Marriott International's MAR 4.61% late Chief Executive Officer Arne Sorenson, who died last week, told Forbes in 2019 that he wanted his company to be "as big as possible." His boldest move came back in 2015 when he announced that Marriott would acquire Starwood Hotels & Resorts Worldwide, adding brands that appealed to travelers' interests and values such as design, fashion, youth and productivity. Now Marriott is hoping Mr. Sorenson's biggest deal can be its savior.

If big was Mr. Sorenson's mission, he succeeded. Marriott's acquisition of Starwood made it the largest hotel chain in the world. Over the course of Mr. Sorenson's decade-plus tenure at the top, Marriott's stock more than tripled, keeping most of his long-term shareholders happy.

Until last year, at least, when some of its portfolio's strengths became its biggest weaknesses. Nearly half of Marriott's hotel rooms are now in urban areas, while upscale rooms make up about a third of its portfolio. In 2019, 60% of its room nights booked were for business travel. In 2020, the coronavirus hit urban and upscale hotels the hardest in the hotel industry, according to data from hotel-analytics firm STR. Perhaps worst of all, business travel essentially evaporated overnight. At the height of the pandemic in April, Marriott temporarily had to shut more than a quarter of its hotels, while revenue per available room was down 90% year on year.

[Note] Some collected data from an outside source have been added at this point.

/-- Every lane of the access is over. -/
def Mop.finished (o : Mop) : Bool := o.lanes.all fun l => l.st.over

/-- The result has been written: nothing of it is left. -/
def Pend.finished (p : Pend) : Bool := p.rows.isEmpty

/-- A watched flight waits until its load or special function has written all of its destinations (20 R424). -/
def watchedOpen (f : Flight) : Bool :=
  f.mops.any (fun o => o.late && !o.finished) || f.pend.any fun p => p.late && !p.finished

/-- A fragment that is ready and unissued for 1,024 cycles (16 R352). -/
def agedNow (s : State) (g : Fragment) : Bool := g.wait == .run && !g.halted && !g.stopped && g.ready + 1024 ≤ s.cycle

/-- Why a fragment that has not issued does not (20 R441): the first reason of the table that holds; one that beacons hold until a result
is written waits for that result (R424). -/
def waitReason (f : Flight) (g : Fragment) : Nat :=
  let own := (if g.wait == .run then [] else [g.wait.code]) ++ if watchedOpen f then [2] else []
  let sib := if g.level == 0 && f.frags.any fun h => h.num != g.num && h.level != 0 then [25] else []
  ((leastBy id (own ++ sib ++ (if g.halted then [26] else []) ++ if g.stopped then [29] else [])).getD 1)

/-- Why a fragment does not issue (20 R441): 0 when it issued in the cycle before. -/
def stallReason (now : Nat) (f : Flight) (g : Fragment) : Nat :=
  if g.last.any fun c => now ≤ c + 1 then 0 else waitReason f g

/-- The scheduler state registers of a flight at a trap of a fragment (20 R443), SCHSLOT to SCHUNITS. -/
def schWords (s : State) (f : Flight) (g : Fragment) : List Word :=
  let gg := gangOf s f
  let (die, quad) := gg.elim (0, 0) fun x => (x.die, x.quad)
  let free := Config.slotGranules - granulesUsed s die quad f.rank f.slot
  let age := gg.elim 0 fun x => x.ran + if x.state == .running then s.cycle - x.started else 0
  let ready := f.frags.filter fun h => h.wait == .run && !h.halted && !h.stopped && !watchedOpen f
  [w32 (f.slot + f.pos * 4 + (slotFlightsOf s f.core f.slot).length * 64 + free * 1024),
   w32 (f.frags.length + ready.length * 128 + (f.frags.filter fun h => h.aged || (agedNow s h && !watchedOpen f)).length * 2 ^ 14),
   w32 (stallReason s.cycle f g + min (s.cycle - g.ready) (2 ^ 27 - 1) * 32),
   loWord f.issued, hiWord f.issued, loWord (dw age), hiWord (dw age),
   w32 (((mget? s.engines (engineFor s f.pid f.core)).elim 0 fun e => e.queue.length) + (freeTiles s f.core).length * 256)]

/-! ### Taking an exception (19 R389-R399) -/

/-- What a fault carries into the trap registers (19 R390): code, detail, origin, PC, lanes when they are not em, address,
command PC and sequence number, and the accesses a partial fault leaves. -/
structure FaultInfo where
  code   : Nat
  detail : Nat
  origin : Nat
  pc     : DWord
  mask   : Option Lanes
  addr   : DWord
  cpc    : DWord
  seq    : Word
  kept   : Option Kept
  deriving DecidableEq, Repr

/-- A precise fault at an instruction. -/
def FaultInfo.precise (code detail : Nat) (pc : DWord) : FaultInfo :=
  ⟨code, detail, 0, pc, none, 0, 0, 0, none⟩

/-- TCAUSE (19 R393). -/
def causeWord (fi : FaultInfo) (more : Bool) : Word :=
  w32 (fi.code % 256 + fi.detail % 256 * 256 + fi.origin * 2 ^ 20 + (if more then 2 ^ 24 else 0))

/-- KILL of lanes of a fragment with its effects (19 R403): the lanes exit; when the flight ends its scale records and
partial sets go. With a cause, the launch is marked faulted and cancelled. -/
def killLanes (s : State) (fid n : Nat) (m : Lanes) (cause : Option (Nat × Nat × DWord)) : State :=
  match flight? s fid with
  | none => s
  | some f =>
    let own := match frag? f n with | some g => g.owned &&& m | none => 0
    let s1 := exitLanes s fid n own
    let s2 := match flight? s1 fid with
      | some f1 => if ended f1 then modFlight s1 fid fun f => { f with sq := [], psets := [] } else s1
      | none => s1
    match cause with
    | some (c, d, pc) => cancelLaunch (markFault s2 (lkey f.pid f.launch) c d pc) (lkey f.pid f.launch)
    | none => s2

/-- Write a halt record (20 R428, R429). -/
def haltRecord (s : State) (f : Flight) (g : Fragment) (cause scope bcns further : Nat) (pc resume : DWord) (seq tcause : Word)
    (lanes : Lanes) (bits : Nat) : State :=
  match part? s f.pid with
  | none => s
  | some p =>
    let ctl := p.hrctl.toNat
    if !bitOf ctl 0 then s
    else
      let a := bitsOf ctl 51 12 * 4096 + 64 * (p.hrhead.toNat % 2 ^ (bitsOf ctl 4 1 + 6))
      let num := (gangOf s f).elim 0 (·.num)
      let bs := bytesOfNat 1 (f.core / 48) ++ bytesOfNat 1 (f.core % 48) ++ bytesOfNat 1 f.rank ++ bytesOfNat 1 f.idx ++
        bytesOfNat 4 f.launch ++ bytesOfNat 8 (num % 2 ^ 48) ++ bytesOfNat 1 cause ++ bytesOfNat 1 scope ++
        bytesOfNat 2 bcns ++ bytesOfNat 1 further ++ bytesOfNat 1 g.num ++ bytesOfNat 2 g.level ++
        bytesOfNat 8 pc.toNat ++ bytesOfNat 4 seq.toNat ++ bytesOfNat 4 tcause.toNat ++ bytesOfNat 8 resume.toNat ++
        bytesOfNat 12 lanes.toNat ++ bytesOfNat 4 bits
      modPart (devWrite s f.pid a bs) f.pid fun q => { q with hrhead := q.hrhead + 1 }
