-- ==== Sys2Proof/Machine/Copy.lean ====
section
/-!
DEFINITION. The copy commands (05 R123-R142): their checks and capture at issue, armed copies, and the events that move their
units.
-/
namespace Sys2Proof.Machine

/-! ### Parameters (05 R126-R129) -/

/-- The block passes the checks of 05 R126-R129 under a sub-byte mode. -/
def CopyGeo.ok (g : CopyGeo) (stream : Bool) : Bool :=
  let e := 2 ^ g.esz
  g.conv ≤ 5 && g.esz ≤ 6 && ((g.conv == 1) == decide (5 ≤ g.esz)) &&
  (!(g.conv == 2 || g.conv == 3) || g.esz == 2) && (!(g.conv == 4 || g.conv == 5) || g.esz == 1) &&
  (!g.t || g.dsz == 1 || g.dsz == 2 || g.dsz == 4) && g.rowlen ≤ g.p && g.dst.toNat % g.dsz == 0 &&
  (match g.esz with
    | 5 => g.n0 % 2 == 0
    | 6 => g.n0 % 4 == 0 && (stream || (g.n2 == 1 && g.st1.toNat % 2 == 0))
    | _ => g.src.toNat % e == 0 && g.st1.toNat % e == 0 && g.st2.toNat % e == 0)

/-- The gather and scatter block passes the checks of 05 R126, R135; `scatter` tells which pair is the table. -/
def rowsOk (par : List Word) : Bool :=
  (parPair par 0).toNat % 16 == 0 && (parPair par 2).toNat % 16 == 0 && (par.getD 7 0).toNat % 16 == 0 &&
  (parPair par 4).toNat % 4 == 0 && rowChunks par != 0

/-- The parameters of a command pass their checks. -/
def parOk (s : State) (f : Flight) (kind : CopyKind) (par : List Word) : Bool :=
  let stream := (part? s f.pid).elim false fun p => p.desc.stream
  match kind with
  | .cpy => (geoOf par).ok stream
  | .cpyb => (geoOf par).ok stream && inWindow (geoOf par).dst
  | .cpyg => rowsOk par
  | .cpys => rowsOk par
  | .sqfill =>
    (parPair par 0).toNat % 4 == 0 && 1 ≤ (par.getD 2 0).toNat && (par.getD 2 0).toNat ≤ 65535 &&
      (descOf s f).elim false fun d => d.sqDepth != 0
  | .accst => true

/-! ### Issue -/

/-- The rounding mode of FPMODE. -/
def rmOf (w : Word) : Rm :=
  match bitsOf w.toNat 1 0 with
  | 0 => .rne | 1 => .rtz | 2 => .rup | _ => .rdn

/-- The eight words of the block at an operand. -/
def blockAt (c : Ctx) (a : Opnd) : List Word := (List.range 8).map fun k => regWord c a k 0

/-- The command that the issuing fragment gives (05 R124, R125). -/
def newCmd (c : Ctx) (kind : CopyKind) (par : List Word) (obj : DWord) : Cmd :=
  { id := c.st.nextId, kind := kind, gid := c.f.gid, fid := c.st.cur.1, pid := c.f.pid, launch := c.f.launch, rank := c.f.rank,
    pc := c.g.pc, seq := c.f.seqNo, sup := c.g.level != 0, core := c.f.core, par := par, obj := obj, rm := rmOf c.f.fpmode,
    stream := (part? c.st c.f.pid).elim false fun p => p.desc.stream, done := 0, stall := none, firing := none, data := [] }

/-- The command is numbered and its number written (05 R124). -/
def numbered (c : Ctx) (d : Option Opnd) : Ctx :=
  let c1 : Ctx := { c with st := { c.st with nextId := c.st.nextId + 1 }, f := { c.f with seqNo := c.f.seqNo + 1 } }
  match d with
  | some d => putS c1 d c.f.seqNo
  | none => c1

/-- The same slice offset in the slice of every block of a gang (05 R136), as keys with the scratch address's own. -/
def everySlice (s : State) (gid : Nat) (va : DWord) : List Nat :=
  match mget? s.gangs gid with
  | some g => (List.range g.nblock).map fun r => scratchKey (rankCore g.die g.quad r) (va.toNat % 2 ^ 22)
  | none => []

/-- The objects a command counts into, as keys. -/
def cmdObjs (s : State) (c : Cmd) : List Nat :=
  if c.kind == .cpyb then everySlice s c.gid c.obj
  else match objKey s c.pid c.core c.obj with | .inr k => [k] | .inl _ => []

/-- The internal name under which a command was issued; for a firing that of its CPYT. -/
def Cmd.since (c : Cmd) : Nat := c.firing.getD c.id

/-- A command enters an engine's queue (05 R123); from now on its races count (R132). -/
def giveCmd (s : State) (e : Nat) (c : Cmd) : State :=
  modEngine (openWork s c.id c.gid c.fid c.since (cmdObjs s c)) e fun x => { x with cmds := x.cmds ++ [c] }

/-- A copy command with its parameters (05 R126, R134): a failed check faults, with the object's address where only that has failed
(log 70); a full queue stalls. -/
def copyIssue (kind : CopyKind) (d : Option Opnd) (par : Ctx → List Word) (ops : List (Opnd × Nat)) (b : Opnd) : State → Ans :=
  issue (optGroup d ++ (b, 2) :: ops) false fun c =>
    let obj := srcS2 c b
    let e := engineFor c.st c.f.pid c.f.core
    let ps := par c
    if !parOk c.st c.f kind ps then fault c 0x0F 0
    else if !objOk c.st c.f.pid c.f.core obj then faultAt c 0x0F 0 obj
    else if Config.engineQueue ≤ (engine c.st e).queue.length then stall c .engine
    else
      let cmd := newCmd c kind ps obj
      let c1 := numbered c d
      retireNext c { c1 with st := giveCmd c1.st e cmd }
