-- ==== Sys2Proof/Machine/Contraction.lean ====
section
/-!
DEFINITION. The contraction unit's arithmetic and events (09 R230, R236, R240-R248, R252, R256): operands, the order of
instances on a tile, steps, adds, partial sets, folds and completions.
-/
namespace Sys2Proof.Machine

/-! ### Formats (09 R230) -/

/-- Elements of an a-vector and of a b-vector. -/
def vecLens : Ty → Nat × Nat
  | .f32 => (8, 8)
  | .f16 => (16, 16)
  | .bf16 => (16, 16)
  | .dxb8 => (16, 32)
  | _ => (32, 32)

/-- The entry indices of the output region. -/
def region (t : Ty) : List Nat :=
  let (m, n) := vecLens t
  ((List.range m).map fun i => (List.range n).map fun j => 32 * i + j).flatten

/-- Element `k` of a vector in a group of rows, in a lane. -/
def vecElem (t : Ty) (word : Nat → Word) (k : Nat) : Nat :=
  match t with
  | .f32 => (word k).toNat
  | .f16 => (word (k / 2)).toNat / 2 ^ (16 * (k % 2)) % 2 ^ 16
  | .bf16 => (word (k / 2)).toNat / 2 ^ (16 * (k % 2)) % 2 ^ 16
  | _ => (word (k / 4)).toNat / 2 ^ (8 * (k % 4)) % 2 ^ 8

/-- The positions of a group's two stored elements (09 R252). -/
def genPos (seed blane g : Nat) : Nat × Nat :=
  let m := 2 ^ 32
  let h := ((seed * 0x9E37_79B1 % m) ^^^ (blane * 0x85EB_CA77 % m)) ^^^ (g * 0xC2B2_AE3D % m)
  let h := h ^^^ (h / 2 ^ 15)
  [(0, 1), (0, 2), (0, 3), (1, 2), (1, 3), (2, 3)].getD (h / 2 ^ 28 % 6) (0, 1)

/-- Element `i` of a sparse a-vector: none at the positions it leaves empty. -/
def sparseElem (seed blane : Nat) (stored : Nat → Nat) (i : Nat) : Option Nat :=
  let (p, q) := genPos seed blane (i / 4)
  if i % 4 == p then some (stored (2 * (i / 4))) else if i % 4 == q then some (stored (2 * (i / 4) + 1)) else none

/-- Seed of an operand header (09 R232). -/
def hdrSeed (h : Word) : Nat := bitsOf h.toNat 31 12

/-! ### Operands of an instance -/

/-- The block ranks and flight indices an instance's sums run over (09 R241). -/
def instRanks (g : Gang) (i : Inst) : List Nat := if i.scope == 2 then List.range g.nblock else [i.rank]

/-- The flight of a gang with a rank and an index. -/
def flightAt (s : State) (gid rank idx : Nat) : Option (Nat × Flight) :=
  (gangFlights s gid).find? fun x => x.2.rank == rank && x.2.idx == idx

/-- The flight at position `f` of block `r` of an instance: the issuing flight at flight scope. -/
def instFlight (s : State) (gid : Nat) (i : Inst) (r f : Nat) : Option (Nat × Flight) :=
  if i.scope == 0 then (flight? s i.own).map fun x => (i.own, x) else flightAt s gid r f

/-- Flight positions of a block. -/
def instNF (g : Gang) (i : Inst) : Nat := if i.scope == 0 then 1 else g.nflight

/-- Some lane of a flight has arrived at an instance. -/
def Inst.reached (i : Inst) (fid : Nat) : Bool := mgetD i.arrived fid 0 != 0

/-- The steps of an instance in their order (09 R256), each with the index of its flight: every beat of every flight position (R241), of a
block format's instance of those whose flight has arrived (R245). -/
def instPlan (s : State) (gid : Nat) (g : Gang) (i : Inst) : List (Nat × Nat × Nat) :=
  ((instRanks g i).map fun r => ((List.range (instNF g i)).map fun f =>
    if !i.ty.isDxb || (instFlight s gid i r f).any (fun x => i.reached x.1) then (List.range 3).map fun k => (r, f, k) else []).flatten).flatten

/-- The number of steps of an instance. -/
def instSteps (s : State) (gid : Nat) (g : Gang) (i : Inst) : Nat := (instPlan s gid g i).length

/-- The arrival that brings a lane of a flight. -/
def arrOf (i : Inst) (fid l : Nat) : Option Arr := i.arrs.find? fun a => a.fid == fid && a.part.getLsbD l

/-- The value a register supplies in a lane, of those it held since the last OPFENCE before the arrival: the one it holds or one that a
write has replaced (09 R242). `k` tells the draws apart. -/
def oldOrNew (s : State) (n l : Nat) : Nat → Word → List (Lanes × Row) → Word
  | _, w, [] => w
  | k, w, (m, r) :: rest =>
    if !m.getLsbD l || Config.freeBool ((s.free * 65536 + n * 96 + l) * 2 ^ 32 + k) then oldOrNew s n l (k + 1) w rest
    else oldOrNew s n l (k + 1) (rowAt r l) rest

/-- The word an asynchronous operand register supplies in a lane (09 R242): undefined where it was written since the arrival, or where an
earlier arrival whose object has not flipped names it too, and its old value or its new one where it was written without an OPFENCE. -/
def asyncWord (s : State) (f : Flight) (t inst n l : Nat) : Word :=
  match f.asyncR.find? fun a => a.tile == t && a.inst == inst && a.reg == n && a.lanes.getLsbD l with
  | some a =>
    if a.hit.getLsbD l || f.asyncR.any (fun b => b.reg == n && b.lanes.getLsbD l && b.made < a.made) then freeAt s n l
    else oldOrNew s n l 0 (rowAt (mgetD f.v n []) l) a.olds
  | none => rowAt (mgetD f.v n []) l
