/-- ENQ (15 R326, R327). -/
def execEnq (detach : Bool) (d : Option Opnd) (a : Opnd) (s : State) : Ans :=
  issue (optGroup d ++ [(a, 2)]) false (fun c =>
    withPacket c (packetVa c a) fun c b =>
      let l := launchOf c.st c.f
      let busy := (part? c.st c.f.pid).elim true fun p => !p.offers.isEmpty
      if Config.packetListSize ≤ waitingDevice c.st c.f.pid || busy || !acceptOpen c.st c.f.pid then hold c .packets
      else
        let o : Offer :=
          { bytes := b, queue := l.bind (·.queue), pidx := 0, root := if detach then none else l.bind Launch.treeRoot, graph := none }
        let (id, s1) := accept c.st c.f.pid o true (l.elim false (·.qlive)) (l.elim 1 (·.prio))
        let c1 : Ctx := { c with st := s1 }
        retireNext c (enterNext (match d with | some d => putS c1 d id | none => c1))) s

/-- A handle's zero bits or device field are bad (15 R328, R329). -/
def badHandle (h : DWord) : Bool := bitsOf h.toNat 18 0 != 0 || 2048 ≤ bitsOf h.toNat 63 52

/-- ENQR (15 R329): the handle, the packet, its number, and the packet is on its way. -/
def execEnqr (d : Option Opnd) (a b : Opnd) (s : State) : Ans :=
  issue (optGroup d ++ [(a, 2), (b, 2)]) false (fun c =>
    let h := srcS2 c b
    if badHandle h then fault c 0x18 0
    else
      withPacket c (packetVa c a) fun c bs =>
        let m : PacketMsg :=
          { handle := h, bytes := bs, outside := false, spid := c.f.pid,
            squeue := ((launchOf c.st c.f).bind (·.errQueue)).getD 0xFFFF,
            sgen := ((launchOf c.st c.f).bind (·.errQueue)).elim 0 fun q => mgetD c.st.qgen q 0, slaunch := c.f.launch, pc := c.g.pc,
            seq := c.f.seqNo, graph := none }
        let c1 := enterNext (numbered c d)
        retireNext c { c1 with st := send c1.st (.packet m) }) s

end Sys2Proof.Machine
end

But at least some of Marriott's die hard investors seem relatively undeterred, even while trends remain severely depressed. On Thursday, Marriott said it swung to its first full-year loss since 2009. It also said occupancy rates in the U.S. and Canada fell from the third to the fourth quarter to just 35%, less than half of the world-wide occupancy levels the company saw in 2019 overall. Meanwhile, the company declined to give a substantive 2021 outlook, except to say that the impact of Covid-19 would continue to be material to its results.